*** Block opens ***
theorem exec_offer_passes (h : s.OfferPasses p q i) : exec (.offer p) s = .next ((s.offerClaims p q i).claimFresh p i) := by
  rw [exec_offer_takes h.takes, offerTaken_passes (s.posted p .offer) (q := q) (i := i) (by rw [arg_posted, h.arg])
    (by rw [argPort_posted, argPort_eq s h.peer]) h.idle h.noProducer h.noConsumer h.ne
    (by rw [attached_posted, h.attached])]
  simp only [arg_posted, argWord_posted, offerClaims]

theorem stream_offerClaims (h : s.OfferPasses p q i) : (s.offerClaims p q i).stream i =
    { (s.stream i).offeredBy p q (s.arg p 2) (s.argWord p 3) (s.arg p 4) with consumerCauses := 1 } :=
  (offerMade_raised (s.posted p .offer) (by rw [attached_posted, h.attached]) h.noEntry).1

theorem signalList_offerClaims (h : s.OfferPasses p q i) :
    (s.offerClaims p q i).signalList q = s.signalList q ++ [(i, .consumer)] :=
  (offerMade_raised (s.posted p .offer) (by rw [attached_posted, h.attached]) h.noEntry).2

theorem stream_offerClaims_of_ne {j : Nat} (hj : j ≠ i) : (s.offerClaims p q i).stream j = s.stream j :=
  stream_offerMade_of_ne _ _ _ _ _ _ _ hj

theorem signalList_offerClaims_of_ne {r : Port} (hr : r ≠ q) : (s.offerClaims p q i).signalList r = s.signalList r :=
  signalList_offerMade_of_ne _ hr

theorem slot_offerClaims (k : Nat) : (s.offerClaims p q i).slot k = s.slot k := slot_offerMade _ _ _ _ _ _ _ k

theorem port_offerClaims_of_ne {r : Port} (hr : r ≠ p) : (s.offerClaims p q i).port r = s.port r := by
  rw [offerClaims, port_offerMade_of_ne _ _ _ _ _ _ _ hr, port_posted_of_ne s .offer hr]

theorem port_offerClaims : (s.offerClaims p q i).port p =
    { s.port p with cmd := 5, reportsAhead := 0, busy := true, outstanding := some (.offer i) } := by
  rw [offerClaims, port_offerMade_same, port_posted]
  rfl

theorem offerClaims_only : s.offerClaims p q i =
    { s with
      ports := (s.offerClaims p q i).ports, streams := (s.offerClaims p q i).streams
      signalLists := (s.offerClaims p q i).signalLists } := by
  unfold offerClaims
  rw [offerMade_only]
  rfl

theorem ghost_offerClaims (h : s.OfferPasses p q i) : ((s.offerClaims p q i).port p).ghost = false := by
  rw [port_offerClaims]; exact h.ghost

theorem outstanding_offerClaims : ((s.offerClaims p q i).port p).outstanding = some (.offer i) := by
  rw [port_offerClaims]

/-- The answer to the OFFER, after its claim was served, leaves the unit as an answer at once does. -/
theorem answered_offerClaims :
    ((s.offerClaims p q i).port p).answered ((s.offerClaims p q i).port p).cmd .done {} = (s.port p).answered 5 .done {} := by
  rw [port_offerClaims]; rfl

theorem freeSlot_offerClaims : (s.offerClaims p q i).freeSlot = s.freeSlot :=
  freeSlot_congr fun k => by rw [slot_offerClaims]

theorem lru_offerClaims : (s.offerClaims p q i).lru = s.lru := by rw [offerClaims_only]

/-! ### The fresh claim by the slot it finds (R92) -/

/-- The entry of the victim's stream, when it is not the stream offered. -/
theorem stream_takeVictim_offerClaims {k old : Nat} (ho : (s.slot k).stream = some old) (hne : old ≠ i) :
    ((s.offerClaims p q i).takeVictim k).stream old = { s.stream old with slot := none } := by
  rw [stream_takeVictim_same _ (by rw [slot_offerClaims, ho]), stream_offerClaims_of_ne hne]

theorem stream_takeVictim_offerClaims_of_ne {k old j : Nat} (ho : (s.slot k).stream = some old) (hj : j ≠ old) :
    ((s.offerClaims p q i).takeVictim k).stream j = (s.offerClaims p q i).stream j :=
  stream_takeVictim_of_ne _ (by rw [slot_offerClaims, ho]) hj

theorem claimFresh_free {k : Nat} (h : s.OfferPasses p q i) (hk : s.freeSlot = some k) :
    (s.offerClaims p q i).claimFresh p i = (((s.offerClaims p q i).placeFresh i k).mapTo i k).answer p .done := by
  rw [← placeOffer_eq _ (ghost_offerClaims h) outstanding_offerClaims]
  simp only [claimFresh, freeSlot_offerClaims, hk]
  rfl

theorem claimFresh_clean {k : Nat} {rest : List Nat} (h : s.OfferPasses p q i) (hk : s.freeSlot = none)
    (hl : s.lru = k :: rest) (hd : (s.slot k).dirty = false) :
    (s.offerClaims p q i).claimFresh p i =
      ((((s.offerClaims p q i).takeVictim k).placeFresh i k).mapTo i k).answer p .done := by
  rw [← placeOffer_eq (j := i)]
  · simp only [claimFresh, freeSlot_offerClaims, hk, lru_offerClaims, hl, slot_offerClaims, hd, Bool.false_eq_true, if_false]
    rfl
  · rw [port_takeVictim, ghost_offerClaims h]
  · rw [port_takeVictim, outstanding_offerClaims]

theorem claimFresh_dirty {k old : Nat} {rest : List Nat} (hk : s.freeSlot = none)
    (hl : s.lru = k :: rest) (ho : (s.slot k).stream = some old) (hd : (s.slot k).dirty = true) :
    (s.offerClaims p q i).claimFresh p i =
      ((s.offerClaims p q i).takeVictim k).startEviction (.port p) .fresh i k old := by
  simp only [claimFresh, freeSlot_offerClaims, hk, lru_offerClaims, hl, slot_offerClaims, hd, if_true, ho, Option.getD_some]

/-- The slots after the least recently used one leaves the order. -/
theorem filter_lru_cons {k : Nat} {l : List Nat} (h : k ∉ l) : (k :: l).filter (fun j => decide (j ≠ k)) = l := by
  rw [List.filter_cons_of_neg (by simp), List.filter_eq_self]
  intro a ha
  simpa using fun e : a = k => h (e ▸ ha)

end
end Sys2Proof.Machine.State

open Sys2Proof Sys2Proof.Machine State in
/-- Settles O20: the OFFER's own changes, then its fresh claim by the slot it finds: a FREE one, a clean victim, a dirty
one. -/
theorem offerPlacesFreshContext : Obligations.OfferPlacesFreshContext := by
  refine ⟨?_, ?_⟩
  · intro p q s i k hs hg hi hq h hp hc hl hne ha hk hfree hmin
    have hpass : s.OfferPasses p q i := ⟨hs, hg, hi, hq, h, hp, hc, hl, hne, ha⟩
    have hslot : s.freeSlot = some k := freeSlot_eq_some s hk (by rw [hfree]; rfl) hmin
    refine ⟨_, (exec_offer_passes hpass).trans (congrArg _ (claimFresh_free hpass hslot)), ?_, fun j hj => ?_, ?_,
      fun r hr => ?_, ?_, fun j hj => ?_, ?_, ?_, fun r hr => ?_, ?_⟩
    · rw [stream_answer, stream_mapTo_same, stream_placeFresh, stream_offerClaims hpass]; rfl
    · rw [stream_answer, stream_mapTo_of_ne _ _ hj, stream_placeFresh, stream_offerClaims_of_ne hj]
    · rw [signalList_answer, signalList_mapTo, signalList_placeFresh, signalList_offerClaims hpass]
    · rw [signalList_answer, signalList_mapTo, signalList_placeFresh, signalList_offerClaims_of_ne hr]
    · rw [slot_answer, slot_mapTo, slot_placeFresh_same, slot_offerClaims, hfree, stream_offerClaims hpass]; rfl
    · rw [slot_answer, slot_mapTo, slot_placeFresh_of_ne _ _ hj, slot_offerClaims]
    · rw [answer_eq, setPort_lru, mapTo_lru, placeFresh_lru, lru_offerClaims]
    · rw [port_answer_same, port_mapTo, port_placeFresh, answered_offerClaims]
    · rw [port_answer_of_ne _ _ _ hr, port_mapTo, port_placeFresh, port_offerClaims_of_ne hr]
    · rw [offerClaims_only]; rfl
  · intro p q s i k old rest hs hg hi hq h hp hc hl hne ha hnone hlru hrest ho hold
    have hpass : s.OfferPasses p q i := ⟨hs, hg, hi, hq, h, hp, hc, hl, hne, ha⟩
    have hslot : s.freeSlot = none := s.freeSlot_eq_none.mpr hnone
    have hstream : ((s.offerClaims p q i).takeVictim k).stream i = (s.offerClaims p q i).stream i :=
      stream_takeVictim_offerClaims_of_ne ho hold.symm
    have htrans : ((s.offerClaims p q i).takeVictim k).transactions = s.transactions := by
      rw [takeVictim_transactions, offerClaims_only]
    have hfilter : ((s.offerClaims p q i).takeVictim k).lru = rest := by
      rw [takeVictim_lru, lru_offerClaims, hlru, filter_lru_cons hrest]
    cases hd : (s.slot k).dirty with
    | false =>
      refine ⟨_, (exec_offer_passes hpass).trans (congrArg _ (claimFresh_clean hpass hslot hlru hd)), ?_, ?_,
        fun j hj hjo => ?_, ?_, fun r hr => ?_, fun j hj => ?_, fun r hr => ?_, fun _ => ⟨?_, ?_, ?_, ?_, ?_⟩,
        fun e => absurd e (by decide)⟩
      · rw [stream_answer, stream_mapTo_same, stream_placeFresh, hstream, stream_offerClaims hpass]; rfl
      · rw [stream_answer, stream_mapTo_of_ne _ _ hold, stream_placeFresh, stream_takeVictim_offerClaims ho hold]
      · rw [stream_answer, stream_mapTo_of_ne _ _ hj, stream_placeFresh, stream_takeVictim_offerClaims_of_ne ho hjo,
          stream_offerClaims_of_ne hj]
      · rw [signalList_answer, signalList_mapTo, signalList_placeFresh, signalList_takeVictim, signalList_offerClaims hpass]
      · rw [signalList_answer, signalList_mapTo, signalList_placeFresh, signalList_takeVictim, signalList_offerClaims_of_ne hr]
      · rw [slot_answer, slot_mapTo, slot_placeFresh_of_ne _ _ hj, slot_takeVictim, slot_offerClaims]
      · rw [port_answer_of_ne _ _ _ hr, port_mapTo, port_placeFresh, port_takeVictim, port_offerClaims_of_ne hr]
      · rw [slot_answer, slot_mapTo, slot_placeFresh_same, slot_takeVictim, slot_offerClaims, hstream, stream_offerClaims hpass]; rfl
      · rw [answer_eq, setPort_lru, mapTo_lru, placeFresh_lru, hfilter, List.filter_eq_self.mpr]
        exact fun a ha => by simpa using fun e : a = k => hrest (e ▸ ha)
      · rw [answer_eq, setPort_transactions]
        exact htrans
      · rw [port_answer_same, port_mapTo, port_placeFresh, port_takeVictim, answered_offerClaims]
      · rw [takeVictim_eq _ (by rw [slot_offerClaims, ho]), offerClaims_only]; rfl
    | true =>
      refine ⟨_, (exec_offer_passes hpass).trans (congrArg _ (claimFresh_dirty hslot hlru ho hd)), ?_, ?_,
        fun j hj hjo => ?_, ?_, fun r hr => ?_, fun j hj => ?_, fun r hr => ?_, fun e => absurd e (by decide),
        fun _ => ⟨?_, ?_, ?_, ?_, fun ht => ?_, fun ht => ?_⟩⟩
      · rw [startEviction_eq, stream_enqueue, stream_mapTo_same, stream_setSlot, hstream, stream_offerClaims hpass]; rfl
      · rw [startEviction_eq, stream_enqueue, stream_mapTo_of_ne _ _ hold, stream_setSlot, stream_takeVictim_offerClaims ho hold]
      · rw [startEviction_eq, stream_enqueue, stream_mapTo_of_ne _ _ hj, stream_setSlot,
          stream_takeVictim_offerClaims_of_ne ho hjo, stream_offerClaims_of_ne hj]
      · rw [startEviction_eq, signalList_enqueue, signalList_mapTo, signalList_setSlot, signalList_takeVictim,
          signalList_offerClaims hpass]
      · rw [startEviction_eq, signalList_enqueue, signalList_mapTo, signalList_setSlot, signalList_takeVictim,
          signalList_offerClaims_of_ne hr]
      · rw [startEviction_eq, slot_enqueue, slot_mapTo, slot_setSlot_of_ne _ _ hj, slot_takeVictim, slot_offerClaims]
      · rw [startEviction_eq, port_enqueue, port_mapTo, port_setSlot, port_takeVictim, port_offerClaims_of_ne hr]
      · rw [startEviction_eq, slot_enqueue, slot_mapTo, slot_setSlot_same, slot_takeVictim, slot_offerClaims]
      · rw [startEviction_eq, enqueue_lru, mapTo_lru, setSlot_lru, hfilter]
      · rw [startEviction_eq, enqueue_transactions]
        exact congrArg (· ++ _) htrans
      · rw [startEviction_eq, port_enqueue, port_mapTo, port_setSlot, port_takeVictim, port_offerClaims]
      · rw [startEviction_busy _ (by rwa [htrans]), takeVictim_eq _ (by rw [slot_offerClaims, ho]), offerClaims_only]; rfl
      · rw [startEviction_idle _ (by rwa [htrans]), takeVictim_eq _ (by rw [slot_offerClaims, ho]), offerClaims_only]; rfl
end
*** Block closes ***
Reply with nothing but the count of lines in the entries above that contain "leaves".

ANSWER SPACE:
2